Senhoras e Senhores,
é com grande satisfação que efetivamos o nosso há muito acalentado
intuito de realizar uma das sessões do Congresso de Estudos Euro-Brasileiros
2002 nesta cidade de Bragança Paulista. Gostaria de agradecer
à Sra., Profa. Vera Lucia Frangini, e à equipe de sua Fundação
Municipal de Ensino Superior por ter possibilitado esta nossa
confraternização.
Os Senhores certamente se perguntam por que é que damos tanto
valor em ver Bragança representada na programação deste simpósio.
A razão reside no vínculo histórico que une as instituições que
presido com esta cidade. O nosso mentor, Martin Braunwieser, nascido
em Salzburg em 1901 e falecido em São Paulo, em 1991, para aqui
veio em 1927, com a intenção de exercer nesta cidade o seu apostolado
artístico-filosófico-musical, ideais que constituem os fundamentos
da atual Akademie Brasil-Europa. Já aqui vivia o seu cunhado,
Demetrio Kipmann, maestro e professor que marcou profundamente
a vida musical bragantina por décadas e que tem hoje o seu nome
perpetuado no Casa da Cultura.
Qual era o projeto do Maestro Kipmann em fazer com que a sua irmã,
Tatiana e Martin Braunwieser viessem da Grécia, onde então atuavam,
para esta cidade? Qual eram as expectativas e os planos do casal
Braunwieser quando abandonaram o famoso Odeion de Atenas para
emigrarem para uma cidade do interior de São Paulo?

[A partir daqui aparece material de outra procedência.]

-- ==== Sys2Proof/Laws/Memory.lean ====
section
/-! SUPPORT. Bytes at addresses: a read after a write, and the canonical form kept by every memory operation. -/

namespace Sys2Proof.Machine

/-! ## Read after write -/

theorem Memory.read_write_same (m : Memory) (a : Nat) (v : Byte) : Memory.read (Memory.write m a v) a = some v := by
  induction m with
  | nil => simp [Memory.write, Memory.read]
  | cons c m ih =>
    simp only [Memory.write]
    split
    · simp [Memory.read]
    · split
      · simp [Memory.read]
      · next h => simp [Memory.read, Ne.symm h, ih]

theorem Memory.read_write_other (m : Memory) {a b : Nat} (v : Byte) (hab : a ≠ b) :
    Memory.read (Memory.write m a v) b = Memory.read m b := by
  induction m with
  | nil => simp [Memory.write, Memory.read, hab]
  | cons c m ih =>
    obtain ⟨x, u⟩ := c
    simp only [Memory.write]
    split
    · simp [Memory.read, hab]
    · split
      · next h => simp [Memory.read, ← h, hab]
      · simp only [Memory.read]
        split <;> simp [ih]

/-! ## The canonical form -/

/-- The form says: the first cell lies below every other, and the rest has the form. -/
theorem Memory.wf_cons_iff (c : Host.Cell) (m : Memory) :
    Memory.wf (c :: m) = true ↔ (∀ d ∈ m, c.1 < d.1) ∧ Memory.wf m = true := by
  induction m generalizing c with
  | nil => simp [Memory.wf]
  | cons d m ih =>
    have hd := ih d
    simp only [Memory.wf, Bool.and_eq_true, decide_eq_true_eq, List.mem_cons, forall_eq_or_imp] at hd ⊢
    constructor
    · rintro ⟨hcd, hm⟩
      exact ⟨⟨hcd, fun e he => lt_trans hcd ((hd.1 hm).1 e he)⟩, hm⟩
    · rintro ⟨⟨hcd, -⟩, hm⟩
      exact ⟨hcd, hm⟩

theorem Memory.mem_write {m : Memory} {a : Nat} {v : Byte} {d : Host.Cell} (h : d ∈ Memory.write m a v) :
    d = (a, v) ∨ d ∈ m := by
  induction m with
  | nil => simpa [Memory.write] using h
  | cons c m ih =>
    obtain ⟨x, u⟩ := c
    simp only [Memory.write] at h
    split at h
    · simpa using h
    · split at h
      · simp only [List.mem_cons] at h ⊢
        tauto
      · simp only [List.mem_cons] at h ⊢
        rcases h with h | h
        · exact .inr (.inl h)
        · exact (ih h).imp id .inr

theorem Memory.wf_write {m : Memory} (a : Nat) (v : Byte) (hm : Memory.wf m = true) :
    Memory.wf (Memory.write m a v) = true := by
  induction m with
  | nil => simp [Memory.write, Memory.wf]
  | cons c m ih =>
    obtain ⟨x, u⟩ := c
    have hc := (Memory.wf_cons_iff _ _).1 hm
    simp only [Memory.write]
    split
    · next h =>
      refine (Memory.wf_cons_iff _ _).2 ⟨fun d hd => ?_, hm⟩
      rcases List.mem_cons.1 hd with rfl | hd
      · exact h
      · exact lt_trans h (hc.1 d hd)
    · split
      · next h =>
        subst h
        exact (Memory.wf_cons_iff _ _).2 hc
      · next h1 h2 =>
        refine (Memory.wf_cons_iff _ _).2 ⟨fun d hd => ?_, ih hc.2⟩
        rcases Memory.mem_write hd with rfl | hd
        · show x < a
          omega
        · exact hc.1 d hd

theorem Memory.wf_writeRun {m : Memory} (h : Handle) (i : Nat) (bs : List Byte) (hm : Memory.wf m = true) :
    Memory.wf (Memory.writeRun m h i bs) = true := by
  induction bs generalizing m i with
  | nil => exact hm
  | cons b bs ih => exact ih (i + 1) (Memory.wf_write _ _ hm)

/-- Taking cells away keeps the form: Free, a fresh Alloc and a reclaim do no more than that. -/
theorem Memory.wf_filter {m : Memory} (p : Host.Cell → Bool) (hm : Memory.wf m = true) :
    Memory.wf (m.filter p) = true := by
  induction m with
  | nil => simp [Memory.wf]
  | cons c m ih =>
    have hc := (Memory.wf_cons_iff _ _).1 hm
    simp only [List.filter_cons]
    split
    · exact (Memory.wf_cons_iff _ _).2 ⟨fun d hd => hc.1 d (List.mem_of_mem_filter hd), ih hc.2⟩
    · exact ih hc.2

theorem Memory.wf_drop {m : Memory} (h : Handle) (hm : Memory.wf m = true) : Memory.wf (Memory.drop m h) = true :=
  Memory.wf_filter _ hm

theorem reset_memory_wf :
    Memory.wf State.reset.env.toksrc = true ∧ Memory.wf State.reset.env.rxbuf = true := by
  decide

end Sys2Proof.Machine
end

As concepções do Maestro Kipmann somente podem ser entendidas
se considerarmos a sua formação musical e filosófica no Exterior,
a sua cosmovisão, e o ambiente musical que encontrara em Bragança
à época de sua chegada.
À época da chegada de Demétrio Kipmann, a vida cultural e musical
de várias cidades do Interior de São Paulo, também a de Bragança,
era fortemente influenciada por imigrantes italianos. Isso se
manifestava nos repertórios das corporações militares, na música
para piano e canto, assim como na música sacra. Em Bragança, uma
das entidades mais influentes era a Sociedade Democrática Italiana.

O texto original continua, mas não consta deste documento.